:: The task ::
Take the data below and extract the lines from the one with "if tget 0 s.ms.temp" to the one with "command on. -/", inclusive, exactly as written.

(Stored data)
# # # #
-- ==== Sys2Proof/Machine/Hbm.lean ====
section
/-! DEFINITION. The HBM4E memory system: data-rate points, temperatures, refresh, activation counters, patrol scrub (20 R373 to R380). -/

namespace Sys2Proof.Machine

/-- Set bits of a per-stack status register. -/
def State.setField (s : State) (num hi lo v : Nat) : State := s.setPregBits num hi lo v

/-! ## Data-rate points (R374) -/

/-- The target that MRATE holds for a package channel. -/
def State.rateTarget (s : State) (ch : Nat) : Nat := bits (s.preg (0x510 + ch / 32)) (2 * (ch % 32) + 1) (2 * (ch % 32))

/-- A channel whose target differs from its point begins to switch, towards the target as it stands. -/
def State.startSwitch (s : State) (ch : Nat) : State :=
  let t := s.rateTarget ch
  if s.rateBusy ch || t = tget 0 s.ms.rate ch then s
  else
    let s1 := s.setField (0x520 + ch / 32) (ch % 32) (ch % 32) 1
    { s1 with ms := { s1.ms with target := tset 0 s1.ms.target ch t } }

/-- MRATE_WRITE: targets of the 32 channels of a stack; code 3 raises BOUNDS. -/
def State.wrMrate (s : State) (stack : Nat) (v : Word) : Wr :=
  if 11 < stack || (List.range 32).any (fun c => bits v.toNat (2 * c + 1) (2 * c) = 3) then .bounds
  else .done ((List.range 32).foldl (fun a c => a.startSwitch (32 * stack + c)) (s.setPreg (0x510 + stack) v.toNat))

def execMrateWrite (stack : BitVec 4) (v : Word) (s : State) : Out := (s.wrMrate stack.toNat v).out s

/-! ## Temperature and refresh (R373) -/

/-- Key of a layer of a stack. -/
def layerKey (stack layer : Nat) : Nat := 16 * stack + layer

/-- The refresh state that a sample asks for, from the state before. -/
def refreshState (old temp : Nat) : Nat :=
  let up := if 95 < temp then 2 else if 85 < temp then 1 else 0
  if old ≤ up then up
  else if old = 2 && temp ≤ 93 then (if temp ≤ 83 then 0 else 1)
  else if old = 1 && temp ≤ 83 then 0 else old

/-- The hottest layer of a stack, the lowest on a tie. -/
def State.hottest (s : State) (stack : Nat) : Nat :=
  (List.range 16).foldl (fun b l =>
    if tget 0 s.ms.temp (layerKey stack b) < tget 0 s.ms.temp (layerKey stack l) then l else b) 0

/-- Is any layer of a stack above a temperature? -/
def State.hotter (s : State) (stack t : Nat) : Bool :=
  (List.range 16).any (fun l => decide (t < tget 0 s.ms.temp (layerKey stack l)))

/-- The refresh state that a layer has, or will have from its next refresh command on. -/
def State.refreshNext (s : State) (key : Nat) : Nat := (tfind s.ms.refreshDue key).getD (tget 0 s.ms.refresh key)

/-- A layer's sensor is sampled; the change of its refresh state takes effect at its next refresh command; the activation throttle
follows the stack. -/
def State.sample (s : State) (k layer temp : Nat) : State :=
  let key := layerKey k layer
  let due := refreshState (s.refreshNext key) temp
  let s1 := { s with ms := { s.ms with temp := tput s.ms.temp key temp, refreshDue := tput s.ms.refreshDue key due } }
  let h := s1.hottest k
  let s2 := (s1.setField (0x540 + k) 7 0 (tget 0 s1.ms.temp (layerKey k h))).setField (0x540 + k) 11 8 h
  let thr := tget false s2.ms.thr k
  let on := s2.hotter k 105
  let off := !s2.hotter k 103
  if (!thr && on) || (thr && off) then
    let s3 := ({ s2 with ms := { s2.ms with thr := tset false s2.ms.thr k (!thr) } }).setField (0x540 + k) 12 12 (b2n (!thr))
    s3.post 0x0032 1 0xFFFF [(0x18, k), (0x19, layer), (0x1A, temp), (0x1B, b2n (!thr))]
  else s2

/-- TEMP_SAMPLE. -/
def execTempSample (stack layer : BitVec 4) (temp : BitVec 8) (s : State) : Out :=
  if 11 < stack.toNat then .next s else .next (s.sample stack.toNat layer.toNat temp.toNat)

/-- Stage 3 of bring-up: the sensors of all layers, whose readings nothing in the spec tells (log 2), are sampled, so that MTEMP
holds the hottest layer of each stack (R9, R379), and refresh starts (R414). -/
def State.startRefresh (s : State) : State :=
  let s1 := (List.range 192).foldl (fun a i => a.draw.2.sample (i / 16) (i % 16) (Config.freeNat a.draw.1 % 256)) s
  { s1 with ms := { s1.ms with refreshing := true } }

/-- Key of a row's activation counter. -/
def rowKey (ch bank row : Nat) : Nat := (ch * 32 + bank) * 65536 + row

/-- Reset the counters of rows (R375). -/
def State.resetRows (s : State) (ch bank : Nat) (rows : List Nat) : State :=
  { s with ms := { s.ms with act := rows.foldl (fun t r => tdel t (rowKey ch bank r)) s.ms.act,
                             actBad := rows.foldl (fun t r => tdel t (rowKey ch bank r)) s.ms.actBad } }

/-- A refresh command is issued: rows of a bank are refreshed and their counters reset; the layer's pending refresh state takes effect. -/
def State.refreshRows (s : State) (c : Refresh) : State :=
  let rows := ((List.range c.count).map (c.first + ·)).filter (· < 65536)
  let s1 := s.resetRows c.ch c.bank rows
  let stack := c.ch / 32
  let layer := c.ch % 32 / 2
  match tfind s1.ms.refreshDue (layerKey stack layer) with
  | none => s1
  | some st =>
    let s2 := { s1 with ms := { s1.ms with refresh := tset 0 s1.ms.refresh (layerKey stack layer) st,
                                           refreshDue := tdel s1.ms.refreshDue (layerKey stack layer) } }
    s2.setField (0x530 + stack) (2 * layer + 1) (2 * layer) st

/-- REFRESH_COMMAND, once refresh has started (R414). One that falls due while the channel switches its data rate is issued at once after the
switch (R374). -/
def execRefreshCommand (ch : Nat) (bank : BitVec 5) (firstRow count : BitVec 16) (s : State) : Out :=
  let c : Refresh := { ch := ch, bank := bank.toNat, first := firstRow.toNat, count := count.toNat }
  if 384 ≤ ch || !s.ms.refreshing then .next s
  else if s.rateBusy ch then .next { s with ms := { s.ms with held := s.ms.held ++ [c] } }
  else .next (s.refreshRows c)

/-- The refreshes of a channel that fell due while it switched its data rate are issued. -/
def State.issueHeld (s : State) (ch : Nat) : State :=
  let s1 := (s.ms.held.filter (fun c => c.ch = ch)).foldl State.refreshRows s
  { s1 with ms := { s1.ms with held := s1.ms.held.filter (fun c => c.ch ≠ ch) } }

/-- RATE_SWITCH_COMPLETE: the channel runs at its new point and posts MEM_RATE; the refreshes that fell due meanwhile are issued at once, and
a target written meanwhile applies next. Commands were held for at most 1.5 µs. -/
def execRateSwitchComplete (ch : Nat) (stallNs : BitVec 32) (s : State) : Out :=
  if 384 ≤ ch || !s.rateBusy ch || 1500 < stallNs.toNat then .next s
  else
    let old := tget 0 s.ms.rate ch
    let new := tget 0 s.ms.target ch
    let s1 := s.setField (0x520 + ch / 32) (ch % 32) (ch % 32) 0
    let s2 := { s1 with ms := { s1.ms with rate := tset 0 s1.ms.rate ch new, target := tset 0 s1.ms.target ch 0 } }
    .next (((s2.post 0x0031 0 0xFFFF [(0x18, ch), (0x1A, old), (0x1B, new), (0x1C, stallNs.toNat)]).issueHeld ch).startSwitch ch)

/-! ## Activation counters (R375) -/

/-- MEM_ACTSAT, or a count in EVTS: at most one record for each bank in a millisecond, which the model has no clock to tell. -/
def State.postActsat (s : State) (ch bank row cause : Nat) : State :=
  let key := ch * 32 + bank
  let d := s.draw
  if tget false s.ms.posted key && Config.freeBit d.1 then
    d.2.setPregBits 0x500 63 32 (bits (d.2.preg 0x500) 63 32 + 1)
  else
    ({ d.2 with ms := { d.2.ms with posted := tset false d.2.ms.posted key true } }).post 0x0030 0 0xFFFF
      [(0x18, ch / 32), (0x1A, ch % 32), (0x1C, bank), (0x1E, row), (0x20, cause)]

/-- ROW_PRECHARGE: the row's counter goes up by one; one that reaches ACTMAX or has bad parity is saturated: its neighbours are
refreshed, which changes no value and, being no routine refresh, no counter (log 37); it is written back as 0, and MEM_ACTSAT
follows. A precharge that ends a burst in flight counts also while the channel switches its data rate (R374). -/
def execRowPrecharge (ch : Nat) (bank : BitVec 5) (row : BitVec 16) (s : State) : Out :=
  if 384 ≤ ch then .next s
  else
    let key := rowKey ch bank.toNat row.toNat
    let bad := tget false s.ms.actBad key
    let n := tget 0 s.ms.act key + 1
    if bits (s.preg 0x500) 11 0 ≤ n || bad then
      .next ((s.resetRows ch bank.toNat [row.toNat]).postActsat ch bank.toNat row.toNat (b2n bad))
    else .next { s with ms := { s.ms with act := tput s.ms.act key n } }

/-- PATROL_SCRUB (R378): a unit is read through its controller; a correctable one is written back, an uncorrectable one reported. -/
def execPatrolScrub (unit : Nat) (s : State) : Out :=
  if memLimit < 64 * unit + 64 || bits (s.preg 0x501) 23 0 = 0 || s.rateBusy (channelOf (64 * unit)) then .next s
  else if s.badUnit unit then .next (s.postUncorr 2 0xFFFF 0 (s.paOf (64 * unit)) 0 0xFF 0)
  else .next (s.correct unit)

end Sys2Proof.Machine
end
# # # #
:: Solution for this problem ::
    if tget 0 s.ms.temp (layerKey stack b) < tget 0 s.ms.temp (layerKey stack l) then l else b) 0

/-- Is any layer of a stack above a temperature? -/
def State.hotter (s : State) (stack t : Nat) : Bool :=
  (List.range 16).any (fun l => decide (t < tget 0 s.ms.temp (layerKey stack l)))

/-- The refresh state that a layer has, or will have from its next refresh command on. -/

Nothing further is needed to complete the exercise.